Terms and Conditions

1. Any Pricing Subject to Change.

The pricing set out in PointofIT Cloud Solutions Provider Quote is subject to change if Microsoft changes its pricing to PointofIT.

2. Subscription Cancellation.

Licenses and/or Subscription quantities can be increased anytime during the contract and decreased only within 72 hours of increase after this customer can only decrease the quantities on an anniversary date of the subscription.

3. Right to Use.

Subject to the terms and conditions of this Agreement, PointofIT and its suppliers grant Customer the right to access and use the Services and to install and use any software included with Customer’s subscription for the Services, as further described in this Agreement.
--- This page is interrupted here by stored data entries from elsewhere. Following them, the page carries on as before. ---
-- ==== Sys2Proof/Tests/Slice0.lean ====
section
/-! SUPPORT. Tests.  Every expected value is from the spec: the vectors of spec/95_test_vectors.md, whose ids stand beside them (E,
F, A, M, G, K, T, X, L, P), or a sentence of a rule.  A theorem `test_witness_<Name>` shows that the hypotheses of
`Obligations.<Name>` can be met, clause by clause at the ends of each range. -/
namespace Sys2Proof.Tests
open Sys2Proof.Machine Sys2Proof.Safety Sys2Proof.Claims

/-! ## Well-formedness: a term that each check refuses (R81) -/

/-- Whether a written instruction is refused by the given check. -/
def refusedBy (e : SourceError) (name : String) (operands : List Nat) : Bool :=
  match (SourceInstr.mk name operands).check with
  | .ok _ => false
  | .error e' => e == e'

theorem test_check_refuses_unknown_name : refusedBy .unknownName "sys" [0x123] = true := by decide
theorem test_check_refuses_operand_count : refusedBy .wrongOperandCount "add-reg" [1] = true := by decide
theorem test_check_refuses_operand_of_return : refusedBy .wrongOperandCount "return" [0] = true := by decide
theorem test_check_refuses_register_16 : refusedBy .registerTooLarge "add-reg" [1, 16] = true := by decide
theorem test_check_refuses_nn_256 : refusedBy .byteTooLarge "load-imm" [1, 256] = true := by decide
theorem test_check_refuses_nnn_4096 : refusedBy .addressTooLarge "jump" [0x1000] = true := by decide
theorem test_check_refuses_n_16 : refusedBy .nibbleTooLarge "draw-sprite" [0, 1, 16] = true := by decide
theorem test_check_accepts_largest_operands :
    (SourceInstr.mk "draw-sprite" [15, 15, 15]).wellFormed = true ∧ (SourceInstr.mk "jump" [0xFFF]).wellFormed = true ∧
    (SourceInstr.mk "skip-eq-imm" [15, 255]).wellFormed = true := by decide

/-! ## Decoding: a word of every row, written from the patterns of R75 (vectors E1 to E25) -/

theorem test_decode_system_words :
    decodeTableWord 16 0x00E0 = some .clearScreen ∧ decodeTableWord 16 0x00EE = some .ret := by decide

theorem test_decode_address_family :
    decodeTableWord 16 0x1ABC = some (.jump 0xABC) ∧ decodeTableWord 16 0x2300 = some (.call 0x300) ∧
    decodeTableWord 16 0xAFFF = some (.setIndex 0xFFF) ∧ decodeTableWord 16 0xBF01 = some (.jumpOffset 0xF01) := by decide

theorem test_decode_immediate_family :
    decodeTableWord 16 0x3A7F = some (.skipEqImm 10 0x7F) ∧ decodeTableWord 16 0x4310 = some (.skipNeImm 3 0x10) ∧
    decodeTableWord 16 0x6A2F = some (.loadImm 10 0x2F) ∧ decodeTableWord 16 0x7120 = some (.addImm 1 0x20) ∧
    decodeTableWord 16 0xC30F = some (.random 3 0x0F) := by decide

theorem test_decode_register_family :
    decodeTableWord 16 0x5AB0 = some (.skipEqReg 10 11) ∧ decodeTableWord 16 0x8120 = some (.assignReg 1 2) ∧
    decodeTableWord 16 0x8121 = some (.orReg 1 2) ∧ decodeTableWord 16 0x8122 = some (.andReg 1 2) ∧
    decodeTableWord 16 0x8123 = some (.xorReg 1 2) ∧ decodeTableWord 16 0x8AB4 = some (.addReg 10 11) ∧
    decodeTableWord 16 0x8125 = some (.subReg 1 2) ∧ decodeTableWord 16 0x8126 = some (.shrReg 1 2) ∧
    decodeTableWord 16 0x8127 = some (.subnReg 1 2) ∧ decodeTableWord 16 0x8ABE = some (.shlReg 10 11) ∧
    decodeTableWord 16 0x9AB0 = some (.skipNeReg 10 11) := by decide

theorem test_decode_draw_sprite : decodeTableWord 16 0b1101000100101111 = some (.drawSprite 1 2 15) := by decide

theorem test_decode_key_family :
    decodeTableWord 16 0xE19E = some (.skipKeyPressed 1) ∧ decodeTableWord 16 0xE1A1 = some (.skipKeyNotPressed 1) := by
  decide

theorem test_decode_f_family :
    decodeTableWord 16 0xF307 = some (.getDelayTimer 3) ∧ decodeTableWord 16 0xF50A = some (.waitKey 5) ∧
    decodeTableWord 16 0xF315 = some (.setDelayTimer 3) ∧ decodeTableWord 16 0xF318 = some (.setSoundTimer 3) ∧
    decodeTableWord 16 0xFF1E = some (.addToIndex 15) ∧ decodeTableWord 16 0xF429 = some (.fontCharAddress 4) ∧
    decodeTableWord 16 0xF533 = some (.storeBcd 5) ∧ decodeTableWord 16 0xF055 = some (.storeRegisters 0) ∧
    decodeTableWord 16 0xFA65 = some (.loadRegisters 10) := by decide

theorem test_decode_unknown_words :
    ∀ w ∈ [0x00E1, 0x0000, 0x00FF, 0x5AB1, 0x8AB8, 0x8ABF, 0x9ABF, 0xE19F, 0xE000, 0xFA66, 0xF000, 0xFFFF],
      decodeTableWord 16 w = none := by decide

/-- The byte at the lower address is the high byte, and the bytes after the instruction are left (R53). -/
theorem test_decode_bytes_high_byte_first : decodeBytes [0x12, 0x34, 0x56] = .ok (.jump 0x234, [0x56]) := rfl
theorem test_decode_bytes_truncated : decodeBytes [0x12] = .error .truncated := rfl
theorem test_decode_bytes_unknown : decodeBytes [0x51, 0x21] = .error (.unknownOpcode 0x5121) := rfl

theorem test_encode_words :
    encode (.drawSprite 0 1 5) = 0xD015 ∧ encode (.jump 0x2A0) = 0x12A0 ∧ encode (.skipEqImm 3 0x10) = 0x3310 ∧
    encode (.addReg 1 2) = 0x8124 ∧ encode (.storeRegisters 4) = 0xF455 := by decide

theorem test_opcode_table_has_34_rows : opcodeTable.length = 34 := by decide

/-! ## The assembler (R81, R82) -/

/-- Whether a program assembles to the image. -/
def assemblesTo (p : List Assembler.Line) (image : List Byte) : Bool :=
  match Assembler.assemble p with
  | .ok bs => bs == image
  | .error _ => false

/-- Program P1, with its labels, against its image. -/
theorem test_assemble_p1 :
    assemblesTo
      [.instr "load-imm" [.num 0, .num 0], .instr "load-imm" [.num 1, .num 1], .label "loop",
       .instr "add-reg" [.v 0, .v 1], .instr "add-imm" [.num 1, .num 1], .instr "skip-eq-imm" [.num 1, .num 6],
       .instr "jump" [.label "loop"], .label "done", .instr "jump" [.label "done"]]
      [0x60, 0x00, 0x61, 0x01, 0x80, 0x14, 0x71, 0x01, 0x31, 0x06, 0x12, 0x04, 0x12, 0x0C] = true := by decide

/-- Customary mnemonics are synonyms, and `.byte` places its bytes (R82). -/
theorem test_assemble_customary :
    assemblesTo [.instr "LD" [.sym "I", .num 0x300], .instr "DRW" [.v 0, .v 1, .num 5], .byte [0xF0, 0x90]]
      [0xA3, 0x00, 0xD0, 0x15, 0xF0, 0x90] = true := by decide

/-! ## One step -/

/-- Whether one step from `s`, with the word `w` at `PC`, answers a state with the property. -/
def after (s : State) (w : Nat) (p : State → Bool) : Bool :=
  match step (s.withFetchWord 16 w) with
  | .next t => p t
  | _ => false

/-- The reset state with some registers set. -/
def withRegs (l : List (RegIdx × Byte)) : State := l.foldl (fun s p => s.setReg p.1 p.2) State.reset

/-- The reset state with registers, the index and bytes from an address on. -/
def withMem (l : List (RegIdx × Byte)) (i : Word) (base : Nat) (bs : List Byte) : State :=
  { withRegs l with i := i }.store base bs

/-- A screen row with the pixels of the listed columns on. -/
def rowWith (columns : List Nat) : BitVec 64 := columns.foldl (fun row px => row ||| (1#64 <<< px)) 0

/-- Whether the pixels that are on are exactly those of row 0 at the listed columns. -/
def screenIs (t : State) (columns : List Nat) : Bool := t.fb == (Vector.replicate 32 0).set 0 (rowWith columns)
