-- ==== Sys2Proof/Word.lean ====
section
/-!
DEFINITION. The word types of the block, at the widths the spec fixes (`spec/00_scope.md` R10, R12;
`spec/44_arithmetic_and_absent_classes.md` R161). Every value is unsigned and bit 0 is the least significant bit;
a single bit is a `Bool`, true for 1 (`spec/40_parity.md` R85).
-/

namespace Sys2Proof

/-- A 32-bit value: a codeword, a received word or an operand of `PAR` (formats C32 and V32, R55, R57). -/
abbrev Word32 := BitVec 32

/-- Format D26, the data word: 26 bits, every value legal (`spec/30_encoding.md` R56). -/
abbrev DataWord := BitVec 26

/-- Format S5, the syndrome: 5 bits, one for each group (`spec/30_encoding.md` R63). -/
abbrev Syndrome := BitVec 5

/-- Format REQ34, `{op[1:0], arg[31:0]}` (`spec/30_encoding.md` R68). -/
abbrev RequestWord := BitVec 34

/-- Format RSP35, `{rc[2:0], val[31:0]}` (`spec/30_encoding.md` R69). -/
abbrev ResponseWord := BitVec 35

end Sys2Proof
end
PointofIT and its suppliers reserve all other rights.

4. Prohibited Activities.

Customer may use the Services only in accordance with this Agreement. Customer may not reverse engineer, decompile, disassemble, or work around technical limitations in the Services, except to the extent applicable law permits it despite these limitations. Customer may not disable, tamper with, or otherwise attempt to circumvent any mechanism that meters Customer’s use of the Services. Customer may not rent, lease, lend, resell, transfer, or host the Services, or any portion thereof, to or for third parties.

5. Acceptable Use.

Customer shall comply with the then current acceptable use policy for the Services. Neither Customer, nor those that access any Services through Customer, may use the Services (a) in a way prohibited by law, regulation, governmental order or decree; (b) to violate the rights of others; (c) to try to gain unauthorized access to or disrupt any service, device, data, account or network; (d) to spam or distribute malware; (e) in a way that could harm the Services or impair anyone else’s use of it; or (f) in any application or situation where failure of the Services could lead to the death or bodily injury of any person, or to severe physical or environmental damage. Customer agrees that any violation of the terms of this section may result in PointofIT or its suppliers immediately suspending Customer’s use of the Services without liability to Customer.

6. Customer Data.

Customer shall comply with the then current acceptable use policy for the Services. Neither Customer, nor those that access any Services through Customer, may use the Services (a) in a way prohibited by law, regulation, governmental order or decree; (b) to violate the rights of others; (c) to try to gain unauthorized access to or disrupt any service, device, data, account or network; (d) to spam or distribute malware; (e) in a way that could harm the Services or impair anyone else’s use of it; or (f) in any application or situation where failure of the Services could lead to the death or bodily injury of any person, or to severe physical or environmental damage. Customer agrees that any violation of the terms of this section may result in PointofIT or its suppliers immediately suspending Customer’s use of the Services without liability to Customer.

7. Responsibility for Customer’s Accounts.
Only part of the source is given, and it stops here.